> **TASK REQUIREMENTS**
Up to and including the line with "(State.heartbeat s a1) := by", restate the material below word for word, beginning with its first line.
________________________
theorem State.setYokState_keeps {z : State} {s : State} (a1) (h : Keeps z s) : Keeps z (State.setYokState s a1) := by
  unfold State.setYokState
  repeat' first | with_reducible assumption | with_reducible apply State.fset_keeps

theorem State.heartbeat_keeps {z : State} {s : State} (a1) (h : Keeps z s) : Keeps z (State.heartbeat s a1) := by
  unfold State.heartbeat
  repeat' first
    | with_reducible assumption | with_reducible apply Keeps.ite
    | with_reducible apply State.updYoke_keeps | with_reducible apply State.fset_keeps
    | with_reducible apply State.setYokState_keeps

theorem State.yokeEnable_keeps {z : State} {s : State} (a1) (h : Keeps z s) : Keeps z (State.yokeEnable s a1) := by
  unfold State.yokeEnable
  repeat' first
    | with_reducible assumption | with_reducible apply Keeps.ite
    | with_reducible apply State.updYoke_keeps | with_reducible apply State.setYokState_keeps
    | with_reducible apply State.fset_keeps

theorem State.keep_keeps {z : State} {s : State} (a1) (h : Keeps z s) : Keeps z (State.keep s a1) := by
  unfold State.keep
  repeat' first
    | with_reducible assumption | with_reducible apply Keeps.ite | with_reducible apply State.updYok_keeps
    | with_reducible apply State.controlPeers_keeps | with_reducible apply State.goSolo_keeps
    | with_reducible apply State.updSrv_keeps

theorem State.reyoke_keeps {z : State} {s : State} (a1) (h : Keeps z s) : Keeps z (State.reyoke s a1) := by
  unfold State.reyoke
  repeat' first
    | with_reducible assumption | with_reducible apply Keeps.ite | with_reducible apply State.updYok_keeps
    | with_reducible apply State.fset_keeps | with_reducible apply State.setJobYoke_keeps

theorem State.partnerLost_keeps {z : State} {s : State} (h : Keeps z s) : Keeps z (State.partnerLost s) := by
  unfold State.partnerLost
  repeat' first
    | with_reducible assumption | with_reducible refine keeps_foldl _ ?_ (fun t x ht => ?_)
    | with_reducible apply Keeps.ite | with_reducible apply State.setYokState_keeps
    | with_reducible apply State.raise_keeps | with_reducible apply State.goSolo_keeps
    | with_reducible apply State.abandon_keeps

theorem State.sendDigests_keeps {z : State} {s : State} (a1) (a2) (a3) (h : Keeps z s) :
    Keeps z (State.sendDigests s a1 a2 a3) := by
  unfold State.sendDigests
  repeat' first
    | with_reducible assumption | with_reducible refine keeps_foldl _ ?_ (fun t x ht => ?_)
    | with_reducible apply State.sendControl_keeps

theorem State.serveReq_keeps {z : State} {s : State} (a1) (a2) (h : Keeps z s) :
    Keeps z (State.serveReq s a1 a2) := by
  unfold State.serveReq
  repeat' first
    | with_reducible assumption | with_reducible apply Keeps.ite | with_reducible apply State.fwrap_keeps
    | with_reducible apply State.originate_keeps | with_reducible apply State.sendControl_keeps

theorem State.yokeReady_keeps {z : State} {s : State} (a1) (a2) (h : Keeps z s) :
    Keeps z (State.yokeReady s a1 a2) := by
  unfold State.yokeReady
  repeat' first
    | with_reducible assumption | with_reducible apply Keeps.ite | with_reducible apply State.updYok_keeps
    | with_reducible apply State.sendControl_keeps

theorem execYokeHb_keeps (s : State) (a0) : Nexts s (execYokeHb a0 s) := by
  have h := Keeps.refl s
  unfold execYokeHb
  repeat' first
    | with_reducible assumption | with_reducible apply State.heartbeat_keeps
    | with_reducible apply State.updYoke_keeps | split | with_reducible apply Keeps.next
    | refine State.takeStored_keeps (by with_reducible assumption) ?_

theorem execDigestRead_keeps (s : State) (a0) : Nexts s (execDigestRead a0 s) := by
  have h := Keeps.refl s
  unfold execDigestRead
  repeat' first
    | with_reducible assumption | with_reducible apply State.updYok_keeps
    | with_reducible apply State.hubErr_keeps | with_reducible apply State.confirm_keeps
    | with_reducible apply State.sendDigests_keeps
    | ((try lift_lets); intro x; refine Keeps.have_ (z := s) (x := x) ?_ ?_;
        (on_goal 2 => (intro hx; clear_value x)); subst x)
    | ((try lift_lets); intro x; clear_value x) | split | with_reducible apply Keeps.next

theorem execDigest_keeps (s : State) (a0) : Nexts s (execDigest a0 s) := by
  have h := Keeps.refl s
  unfold execDigest
  repeat' first
    | with_reducible assumption | with_reducible apply Keeps.ite
    | with_reducible refine State.control_keeps ?_ (fun t j w ls ht => ?_) | with_reducible apply State.fsat_keeps
    | with_reducible apply State.confirm_keeps | with_reducible apply State.updYok_keeps
    | with_reducible apply Keeps.next

theorem execMismatchNote_keeps (s : State) (a0) : Nexts s (execMismatchNote a0 s) := by
  have h := Keeps.refl s
  unfold execMismatchNote
  repeat' first
    | with_reducible assumption | with_reducible apply Keeps.ite
    | with_reducible refine State.control_keeps ?_ (fun t j w ls ht => ?_) | with_reducible apply State.updYok_keeps
    | with_reducible apply Keeps.next

theorem execLoftReq_keeps (s : State) (a0) (a1) : Nexts s (execLoftReq a0 a1 s) := by
  have h := Keeps.refl s
  unfold execLoftReq
  repeat' first
    | with_reducible assumption | with_reducible apply Keeps.ite
    | with_reducible refine State.control_keeps ?_ (fun t j w ls ht => ?_) | with_reducible apply State.serveReq_keeps
    | with_reducible apply State.updYoke_keeps | with_reducible apply Keeps.next

theorem execLoftReqDeferredServe_keeps (s : State) (a0) : Nexts s (execLoftReqDeferredServe a0 s) := by
  have h := Keeps.refl s
  unfold execLoftReqDeferredServe
  repeat' first
    | with_reducible assumption | with_reducible apply State.serveReq_keeps
    | with_reducible apply State.updYoke_keeps | split | with_reducible apply Keeps.next

theorem execJournal_keeps (s : State) (a0) : Nexts s (execJournal a0 s) := by
  have h := Keeps.refl s
  unfold execJournal
  repeat' first
    | with_reducible assumption | with_reducible refine State.control_keeps ?_ (fun t j w ls ht => ?_)
    | with_reducible apply State.hubErr_keeps | with_reducible apply State.updYok_keeps
    | ((try lift_lets); intro x; clear_value x) | split | with_reducible apply Keeps.next

theorem execYokeHalt_keeps (s : State) (a0) : Nexts s (execYokeHalt a0 s) := by
  have h := Keeps.refl s
  unfold execYokeHalt
  repeat' first
    | with_reducible assumption | with_reducible apply Keeps.ite
    | with_reducible refine State.control_keeps ?_ (fun t j w ls ht => ?_) | with_reducible apply State.abandon_keeps
    | with_reducible apply State.hubErr_keeps | with_reducible apply State.goSolo_keeps
    | with_reducible apply Keeps.next

theorem execReyokeEnd_keeps (s : State) (a0) (a1) : Nexts s (execReyokeEnd a0 a1 s) := by
  have h := Keeps.refl s
  unfold execReyokeEnd
  repeat' first
    | with_reducible assumption | with_reducible apply Keeps.ite
    | with_reducible refine State.control_keeps ?_ (fun t j w ls ht => ?_)
    | with_reducible apply State.takeSections_keeps | with_reducible apply State.fset_keeps
    | with_reducible apply State.updInfo_keeps | with_reducible apply State.updJob_keeps
    | with_reducible apply State.updSrv_keeps | with_reducible apply State.updYok_keeps
    | with_reducible apply State.forkCheck_keeps | with_reducible apply State.yokeReady_keeps
    | ((try lift_lets); intro x; clear_value x) | with_reducible apply Keeps.next

theorem execYokeReady_keeps (s : State) (a0) : Nexts s (execYokeReady a0 s) := by
  have h := Keeps.refl s
  unfold execYokeReady
  repeat' first
    | with_reducible assumption | with_reducible apply Keeps.ite
    | with_reducible refine State.control_keeps ?_ (fun t j w ls ht => ?_) | with_reducible apply State.updCtr_keeps
    | with_reducible apply State.goSolo_keeps | with_reducible apply State.updYok_keeps
    | with_reducible apply State.forkCheck_keeps | with_reducible apply Keeps.next

theorem execForkReady_keeps (s : State) (a0) : Nexts s (execForkReady a0 s) := by
  have h := Keeps.refl s
  unfold execForkReady
  repeat' first
    | with_reducible assumption | with_reducible apply Keeps.ite
    | with_reducible refine State.control_keeps ?_ (fun t j w ls ht => ?_) | with_reducible apply State.updSrv_keeps
    | with_reducible apply State.updYok_keeps | with_reducible apply State.setJobYoke_keeps
    | with_reducible apply Keeps.next

theorem execPrecopyPassEnd_keeps (s : State) (a0) : Nexts s (execPrecopyPassEnd a0 s) := by
  have h := Keeps.refl s
  unfold execPrecopyPassEnd
  repeat' first
    | with_reducible assumption | with_reducible apply State.copyOn_keeps
    | with_reducible apply State.fset_keeps | with_reducible apply State.fwrap_keeps
    | with_reducible apply State.updYok_keeps | with_reducible apply State.yokeReady_keeps
    | with_reducible apply State.send_keeps | with_reducible apply State.sendControl_keeps
    | ((try lift_lets); intro x; refine Keeps.have_ (z := s) (x := x) ?_ ?_;
        (on_goal 2 => (intro hx; clear_value x)); subst x)
    | ((try lift_lets); intro x; clear_value x) | split | with_reducible apply Keeps.next

theorem execKeep_keeps (s : State) (a0) : Nexts s (execKeep a0 s) := by
  have h := Keeps.refl s
  unfold execKeep
  repeat' first | with_reducible assumption | with_reducible apply State.keep_keeps | with_reducible apply Keeps.next

theorem execDrop_keeps (s : State) (a0) : Nexts s (execDrop a0 s) := by
  have h := Keeps.refl s
  unfold execDrop
  repeat' first
    | with_reducible assumption | with_reducible apply State.dropYoke_keeps
    | with_reducible apply Keeps.next

theorem execReyoke_keeps (s : State) (a0) : Nexts s (execReyoke a0 s) := by
  have h := Keeps.refl s
  unfold execReyoke
  repeat' first
    | with_reducible assumption | with_reducible apply State.reyoke_keeps
    | with_reducible apply Keeps.next

theorem execAbandon_keeps (s : State) (a0) : Nexts s (execAbandon a0 s) := by
  have h := Keeps.refl s
  unfold execAbandon
  repeat' first
    | with_reducible assumption | with_reducible apply State.abandonReyoke_keeps
    | with_reducible apply Keeps.next

theorem execReyokeAbandoned_keeps (s : State) (a0) : Nexts s (execReyokeAbandoned a0 s) := by
  have h := Keeps.refl s
  unfold execReyokeAbandoned
  repeat' first
    | with_reducible assumption | with_reducible apply State.abandon_keeps | split
    | with_reducible apply Keeps.next

theorem execYokeEnable_keeps (s : State) : Nexts s (execYokeEnable s) := by
  have h := Keeps.refl s
  unfold execYokeEnable
  repeat' first
    | with_reducible apply State.fsat_keeps | with_reducible apply State.fset_keeps
    | with_reducible assumption | with_reducible apply State.yokeEnable_keeps | split
    | with_reducible apply Keeps.next

theorem execYokeFormed_keeps (s : State) : Nexts s (execYokeFormed s) := by
  have h := Keeps.refl s
  unfold execYokeFormed
  repeat' first
    | with_reducible assumption | with_reducible apply State.setYokState_keeps | split
    | with_reducible apply Keeps.next

theorem execYokeFormTimeout_keeps (s : State) : Nexts s (execYokeFormTimeout s) := by
  have h := Keeps.refl s
  unfold execYokeFormTimeout
  repeat' first
    | with_reducible assumption | with_reducible apply State.raise_keeps
    | with_reducible apply State.updYoke_keeps | split | with_reducible apply Keeps.next

theorem execHeartbeatSend_keeps (s : State) : Nexts s (execHeartbeatSend s) := by
  have h := Keeps.refl s
  unfold execHeartbeatSend
  repeat' first
    | with_reducible assumption | with_reducible apply State.updYoke_keeps
    | with_reducible apply State.send_keeps | with_reducible apply State.sendBypass_keeps
    | ((try lift_lets); intro x; refine Keeps.have_ (z := s) (x := x) ?_ ?_;
        (on_goal 2 => (intro hx; clear_value x)); subst x)
    | ((try lift_lets); intro x; clear_value x) | split | with_reducible apply Keeps.next

theorem execYokeHbInPulse_keeps (s : State) (a0) : Nexts s (execYokeHbInPulse a0 s) := by
  have h := Keeps.refl s
  unfold execYokeHbInPulse
  repeat' first
    | with_reducible assumption | with_reducible apply State.heartbeat_keeps | split
    | with_reducible apply Keeps.next

theorem execHbPathTimeout_keeps (s : State) (a0) : Nexts s (execHbPathTimeout a0 s) := by
  have h := Keeps.refl s
  unfold execHbPathTimeout
  repeat' first
    | with_reducible assumption | with_reducible apply State.raise_keeps
    | with_reducible apply State.fset_keeps | with_reducible apply State.partnerLost_keeps
    | ((try lift_lets); intro x; refine Keeps.have_ (z := s) (x := x) ?_ ?_;
        (on_goal 2 => (intro hx; clear_value x)); subst x)
    | ((try lift_lets); intro x; clear_value x) | split | with_reducible apply Keeps.next

theorem execYokeCut_keeps (s : State) : Nexts s (execYokeCut s) := by
  have h := Keeps.refl s
  unfold execYokeCut
  repeat' first
    | with_reducible assumption | with_reducible refine keeps_foldl _ ?_ (fun t x ht => ?_)
    | with_reducible apply Keeps.ite | with_reducible apply State.setYokState_keeps
    | with_reducible apply State.raise_keeps | with_reducible apply State.goSolo_keeps
    | with_reducible apply State.abandon_keeps | with_reducible apply State.hubErr_keeps
    | ((try lift_lets); intro x; refine Keeps.have_ (z := s) (x := x) ?_ ?_;
        (on_goal 2 => (intro hx; clear_value x)); subst x)
    | split | with_reducible apply Keeps.next

end Sys2Proof.Machine
end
________________________
> **SOLVED EXERCISE**
theorem State.setYokState_keeps {z : State} {s : State} (a1) (h : Keeps z s) : Keeps z (State.setYokState s a1) := by
  unfold State.setYokState
  repeat' first | with_reducible assumption | with_reducible apply State.fset_keeps

theorem State.heartbeat_keeps {z : State} {s : State} (a1) (h : Keeps z s) : Keeps z (State.heartbeat s a1) := by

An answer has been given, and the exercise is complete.